A machine-rendered reading of the paper's core claim, the machinery that carries it, and where it could break.

The paper presents Kaleidoscope as a system designed to diagnose application performance issues in distributed storage systems, whether from individual component failures or resource contention. The design draws from observed I/O failures in a peta-scale storage system. Kaleidoscope relies on three features to achieve this: temporal and spatial differential observability for end-to-end I/O monitoring, stochastic modeling of component health via domain-guided functions that incorporate path redundancy and measurement uncertainty, and comparison of reliability and performance metrics between similar healthy and unhealthy components to determine the most likely root causes.
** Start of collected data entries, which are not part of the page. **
-- ==== Sys2Proof/Machine/Ops.lean ====
section
/-! DEFINITION. The named operations over memories and the state: cells, fault entry (60_exceptions.md R283) and the only
way back from it, reset (R284), completion (40_commands.md R141), and the destruction of unit state (10_state.md R50). -/

namespace Sys2Proof.Machine

variable {α : Type}

/-- The value cell `i` was written with, if it has been written. -/
def Memory.find : Memory α → Nat → Option α
  | [], _ => none
  | (j, v) :: m, i => if i = j then some v else Memory.find m i

/-- `M[i]` (00_scope.md R11). `unw` is what a cell that has not been written reads as. -/
def Memory.read (unw : Nat → α) (m : Memory α) (i : Nat) : α := (m.find i).getD (unw i)

/-- `M[i] <- v` (00_scope.md R11), keeping the canonical form. -/
def Memory.write : Memory α → Nat → α → Memory α
  | [], i, v => [(i, v)]
  | (j, w) :: m, i, v =>
    if i < j then (i, v) :: (j, w) :: m
    else if i = j then (i, v) :: m
    else (j, w) :: Memory.write m i v

/-- `M[i .. i+len-1] <- vs`, in ascending order. -/
def Memory.writeList : Memory α → Nat → List α → Memory α
  | m, _, [] => m
  | m, i, v :: vs => Memory.writeList (m.write i v) (i + 1) vs

/-- `M[i .. i+n-1]` as a list. -/
def Memory.readList (unw : Nat → α) (m : Memory α) : Nat → Nat → List α
  | _, 0 => []
  | i, n + 1 => m.read unw i :: Memory.readList unw m (i + 1) n

/-- A memory whose cells from `i` on are `vs` and which has no other. -/
def Memory.ofList : Nat → List α → Memory α
  | _, [] => []
  | i, v :: vs => (i, v) :: Memory.ofList (i + 1) vs

/-- What an unwritten cell of a memory reads as in this state (70_reset_and_hazards.md R324): log entry 6. -/
def AnyNum.State.unwritten {S W : Type} [Inhabited S] (s : AnyNum.State S W) (mem : MemId) (i : Nat) : S := Config.unwritten s.epoch mem i

/-- `BLK[i]`. -/
def AnyNum.State.blkAt {S W : Type} [Inhabited S] (s : AnyNum.State S W) (i : Nat) : S := s.blk.read (s.unwritten .blk) i

/-- `IRBUF[i]`. -/
def AnyNum.State.irAt {S W : Type} [Inhabited S] (s : AnyNum.State S W) (i : Nat) : S := s.irbuf.read (s.unwritten .irbuf) i

/-- `dly_buf[i]`. -/
def AnyNum.State.dlyAt {S W : Type} [Inhabited S] (s : AnyNum.State S W) (i : Nat) : S := s.dly.buf.read (s.unwritten .dlyBuf) i

/-- `rev_H[i]`. -/
def AnyNum.State.revHAt {S W : Type} [Inhabited S] (s : AnyNum.State S W) (i : Nat) : S × S :=
  s.rev.h.read (fun k => (s.unwritten .revHRe k, s.unwritten .revHIm k)) i

/-- `rev_hist[i]`. -/
def AnyNum.State.histAt {S W : Type} [Inhabited S] (s : AnyNum.State S W) (i : Nat) : S := s.rev.hist.read (s.unwritten .revHist) i

/-- `ks_buf[i]`. -/
def AnyNum.State.ksAt {S W : Type} [Inhabited S] (s : AnyNum.State S W) (i : Nat) : S := s.ks.buf.read (s.unwritten .ksBuf) i

/-- `vib_buf[i]`. -/
def AnyNum.State.vibAt {S W : Type} [Inhabited S] (s : AnyNum.State S W) (i : Nat) : S := s.vib.buf.read (s.unwritten .vibBuf) i

/-- A loop over samples in ascending order (00_scope.md R11): each iteration sees what the one before left. -/
def loop {σ β : Type} (f : σ → α → β × σ) : σ → List α → List β × σ
  | c, [] => ([], c)
  | c, x :: xs =>
    let r := f c x
    let rest := loop f r.2 xs
    (r.1 :: rest.1, rest.2)

/-- As `loop`, with the index of the iteration, and an iteration may fault: the whole loop then faults. -/
def loopE {σ β ε : Type} (f : Nat → σ → α → Except ε (β × σ)) : Nat → σ → List α → Except ε (List β × σ)
  | _, c, [] => .ok ([], c)
  | n, c, x :: xs =>
    match f n c x with
    | .error e => .error e
    | .ok r =>
      match loopE f (n + 1) r.2 xs with
      | .error e => .error e
      | .ok rest => .ok (r.1 :: rest.1, rest.2)

/-- Fault entry, `raise E_X(op)` (60_exceptions.md R283): the code, the opcode byte, `ipend.FAULT` and the fault flag, the
first fault only; the pending command is discarded; nothing else changes. -/
def raise {S W : Type} (e : ErrCode) (op : Byte) (s : AnyNum.State S W) : AnyNum.State S W :=
  if s.fault then { s with pending := none }
  else { s with pending := none, fault := true, errCode := e, errOp := op, ipend := s.ipend ||| 2#2 }

/-- What the engine does when a command completes without a fault (40_commands.md R141). -/
def complete {S W : Type} (s : AnyNum.State S W) : AnyNum.State S W :=
  { s with pending := none, cmdcnt := s.cmdcnt + 1#32, ipend := s.ipend ||| 1#2 }

/-- The outcome of performing a command: its writes all at once, or its fault and none of them (40_commands.md R141, R143). -/
def commit {S W : Type} (op : Byte) (r : Except ErrCode (AnyNum.State S W)) (s : AnyNum.State S W) : AnyNum.State S W :=
  match r with
  | .error e => raise e op s
  | .ok t => complete t

/-- Hard reset (70_reset_and_hazards.md R320) and soft reset (R321), the only exits from a fault (60_exceptions.md R284):
the state after reset. The parameters of the block and the host are not state of the block and stay; the epoch
advances, so that the unspecified contents are drawn afresh (10_state.md R59). -/
def resetBlock {S W : Type} (N : Num S W) (s : AnyNum.State S W) : AnyNum.State S W :=
  { (AnyNum.State.reset (N.whole 0) : AnyNum.State S W) with caps := s.caps, epoch := s.epoch + 1, draws := s.draws, host := s.host }

/-- The DLY unit state is destroyed (10_state.md R50). -/
def destroyDly {S W : Type} (s : AnyNum.State S W) : AnyNum.State S W := { s with dly := DlyUnit.destroyed }

/-- The REV unit state is destroyed (10_state.md R50). -/
def destroyRev {S W : Type} (s : AnyNum.State S W) : AnyNum.State S W := { s with rev := RevUnit.destroyed }

/-- The KS unit state is destroyed (10_state.md R50). -/
def destroyKs {S W : Type} (s : AnyNum.State S W) : AnyNum.State S W := { s with ks := KsUnit.destroyed }

/-- The VIB unit state is destroyed (10_state.md R50). -/
def destroyVib {S W : Type} (N : Num S W) (s : AnyNum.State S W) : AnyNum.State S W := { s with vib := VibUnit.destroyed (N.whole 0) }

/-- The host's read returned `d`. -/
def returned {S W : Type} (d : W) (s : AnyNum.State S W) : AnyNum.State S W :=
  { s with host := { s.host with returned := s.host.returned ++ [d] } }

end Sys2Proof.Machine
end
Deployment results show the system operates at five-minute intervals while correctly attributing 95.8 percent of real-world issues and adding negligible overhead.

Core claim

Kaleidoscope supports live forensics for application performance problems in large-scale distributed storage systems by using temporal and spatial differential observability for I/O request monitoring, modeling the health of storage components as a stochastic process with domain-guided functions that account for path redundancy and measurement uncertainty, and attributing the most likely root causes through observed differences in reliability and performance metrics between similar types of healthy and unhealthy components.

What carries the argument

Stochastic modeling of storage component health via domain-guided functions that capture path redundancy and measurement uncertainty, combined with differential observability and metric comparison to isolate root causes.

If this is right

  • Storage operators can diagnose and respond to performance problems at five-minute granularity without accumulating significant monitoring cost.
  • Root causes can be attributed for the large majority of observed I/O performance issues in production peta-scale systems.
  • The same differential and stochastic approach can distinguish between failure-induced and contention-induced performance degradation.
  • Live forensics becomes feasible on systems where traditional post-mortem analysis is too slow for operational needs.

Where Pith is reading between the lines

These are editorial extensions of the paper, not claims the author makes directly.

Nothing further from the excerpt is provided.